YOUR OBJECTIVE » In the entries below, how many lines hold the word "mNop"? Answer with the number only.

DATA EXTRACT »
-- ==== Sys2Proof/Tests/Slice0.lean ====
section
/-!
SUPPORT. Tests on small states: commands that are refused as ill-formed, the manual's worked examples, and for every hypothesis
of the statements a state that meets it (witnesses are named after the statement they serve).
-/

open Sys2Proof Sys2Proof.Machine

namespace Sys2Proof.Tests

set_option Elab.async false

/-! ### States -/

/-- A device in service: READY, every partition READY. -/
def rdy : Dev := { dstate := .ready, sec := { phase := .ready }, parts := (List.range 8).map fun p => (p, { st := .ready }) }

/-- The first core of the first cluster. -/
def i0 : Issue := ⟨⟨0, 0, 0⟩, false, none⟩

/-- The device in service with core c in that place. -/
def onCore (c : Core) : State := ⟨{ rdy with cores := [(coreKey 0 0 0, c)] }, []⟩

/-- A core whose scalar registers hold l. -/
def regs (l : List W64) : Core := { scalars := ((List.range l.length).zip l).filter fun x => decide (x.2 ≠ 0) }

/-- A core with scalars l and the bytes bs at scratchpad offset a. -/
def scr (l : List W64) (a : Nat) (bs : List Byte) : Core := { regs l with scratch := Memory.write [] a bs }

/-- Core c whose bundle holds an M.WAITB that waits for beat 5. -/
def held0 (c : Core) : Core := { c with waitb := some (5, 3), bundle := some ⟨0, c.scalars, [], none⟩ }

/-- Slot words by their fields. -/
def mWord (rd ra rb fn : Nat) : BitVec 42 := BitVec.ofNat 42 (rd * 2 ^ 37 + ra * 2 ^ 32 + rb * 2 ^ 27 + fn * 2 ^ 20)
def vWord (d a b c rest : Nat) : BitVec 34 := BitVec.ofNat 34 (d * 2 ^ 29 + a * 2 ^ 24 + b * 2 ^ 19 + c * 2 ^ 14 + rest)
def gWord (g row0 nrow sa rest : Nat) : BitVec 34 := BitVec.ofNat 34 (g * 2 ^ 28 + row0 * 2 ^ 24 + nrow * 2 ^ 19 + sa * 2 ^ 14 + rest)

/-- What a command answers, as a state. -/
def after (o : Out) : State := match o with | .next s => s | _ => ⟨{}, []⟩

/-- The first core after a command. -/
def core0 (o : Out) : Core := (after o).dev.core 0 0 0

/-! ### Ill-formed commands (log 12) -/

theorem test_illFormed_m : (Instr.mNop ⟨⟨0, 0, 0⟩, false, some .residue⟩ 0).wf = false ∧
    exec (.mNop ⟨⟨0, 0, 0⟩, false, some .residue⟩ 0) (onCore {}) = .fault .illFormed := ⟨rfl, rfl⟩
theorem test_illFormed_v : (Instr.vNop ⟨⟨0, 0, 0⟩, false, some .residue⟩ 0).wf = false ∧
    exec (.vNop ⟨⟨0, 0, 0⟩, false, some .residue⟩ 0) (onCore {}) = .fault .illFormed := ⟨rfl, rfl⟩
theorem test_illFormed_packet : (Instr.packetAccept ⟨0, 0⟩ 0 ⟨0, [0], 0, 0, false⟩).wf = false ∧
    exec (.packetAccept ⟨0, 0⟩ 0 ⟨0, [0], 0, 0, false⟩) (onCore {}) = .fault .illFormed := by
  refine ⟨by decide +kernel, ?_⟩
  have h : packetWf ⟨0, [0], 0, 0, false⟩ = false := by decide +kernel
  rw [exec, execPacketAccept, h]; rfl

/-! ### Vector engine -/

/-- ElementwiseLanes: each of its rows has a legal word, with the highest VLEN. -/
theorem test_wit_elementwise : (onCore {}).takes i0 .v [] = true ∧ ((onCore {}).found i0 .v).vlen = 256 ∧
    ∀ k < 13, ([0#34, 0x80#34].any fun f => ((laneRows i0 f)[k]?).any (·.2.1)) = true := by decide +kernel

/-- CompareAndPermute: the last mask; a permutation by index and the last of the fixed ones. -/
theorem test_wit_cmp : (let f := vWord 7 0 0 2 6; tileLegal f 6 true false = true ∧ vC f.toNat ≤ 2 ∧ vD f.toNat < 8) := by decide +kernel
theorem test_wit_cmp_nan : (let w := (vWord 7 0 0 2 6).toNat; let c := (onCore { regs [] with tiles := [(0, 0x7FC00000 :: List.replicate 255 0)] }).found i0 .v
    vC (vWord 7 0 0 0 6).toNat = 0 ∧ c.active w 0 = true ∧ isNan32 (nth 0 (c.tile (vA w)) 0) = true) := by decide +kernel
theorem test_wit_perm : ([vWord 31 0 31 0 0, vWord 31 0 0 0 2].all fun f => decide (tileLegal f 2 false false = true ∧ vBc f.toNat = 0 ∧
    (vFn f.toNat = 2 → vB f.toNat = 0))) = true := by decide +kernel

/-- LineMoves: the last vector read from a row, and a column written from it. -/
theorem test_wit_line_read : (let f := vWord 7 0 0 0 1; tileLegal f 3 false false = true ∧ vBc f.toNat = 0 ∧ vFn f.toNat < 2 ∧ vD f.toNat < 8) := by
  decide +kernel
theorem test_wit_line_write : (let f := vWord 0 7 0 0 3; tileLegal f 3 false false = true ∧ vBc f.toNat = 0 ∧ 2 ≤ vFn f.toNat ∧ vA f.toNat < 8) := by
  decide +kernel

/-- Reduction: a row reduction and one of the whole tile. -/
theorem test_wit_red : ([vWord 7 0 0 0 0, vWord 31 0 0 0 16].all fun f => redLegal f.toNat &&
    (onCore {}).takes i0 .v (if bits (vFn f.toNat) 4 3 = 2 then [vD f.toNat] else [])) = true := by decide +kernel

/-- MasksFlagsLength. -/
theorem test_wit_msk : (let w := (vWord 7 7 7 0 6).toNat; noLanes w = true ∧ vC w = 0 ∧ vFn w ≤ 6 ∧ vD w < 8 ∧ vA w < 8 ∧ vB w < 8) := by
  decide +kernel
theorem test_wit_flag : (∀ fn ∈ [0, 1, 2, 5, 6], let w := (vWord 7 5 0 0 fn).toNat; noLanes w = true ∧ vC w = 0 ∧ vB w = 0 ∧ vD w < 8 ∧
    vA w ≤ 5 ∧ (onCore {}).takes i0 .v [vD w] = true) := by decide +kernel
theorem test_wit_setvl : (let w := (vWord 0 1 0 0 0).toNat; vD w = 0 ∧ bits w 23 0 = 0 ∧
    (∀ c ∈ [regs [0, 256]], (onCore c).takes i0 .v [] = true ∧ (((onCore c).found i0 .v).s (vA w)).toNat ≤ 256) ∧
    (∀ c ∈ [regs [0, 257], held0 (regs [0, 257])], (onCore c).takes i0 .v [] = true ∧ 256 < (((onCore c).found i0 .v).s (vA w)).toNat) ∧
    ((onCore (held0 (regs [0, 257]))).found i0 .v).waitb ≠ none ∧ ((onCore {}).found i0 .v).waitb = none) := by decide +kernel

REPLY » 2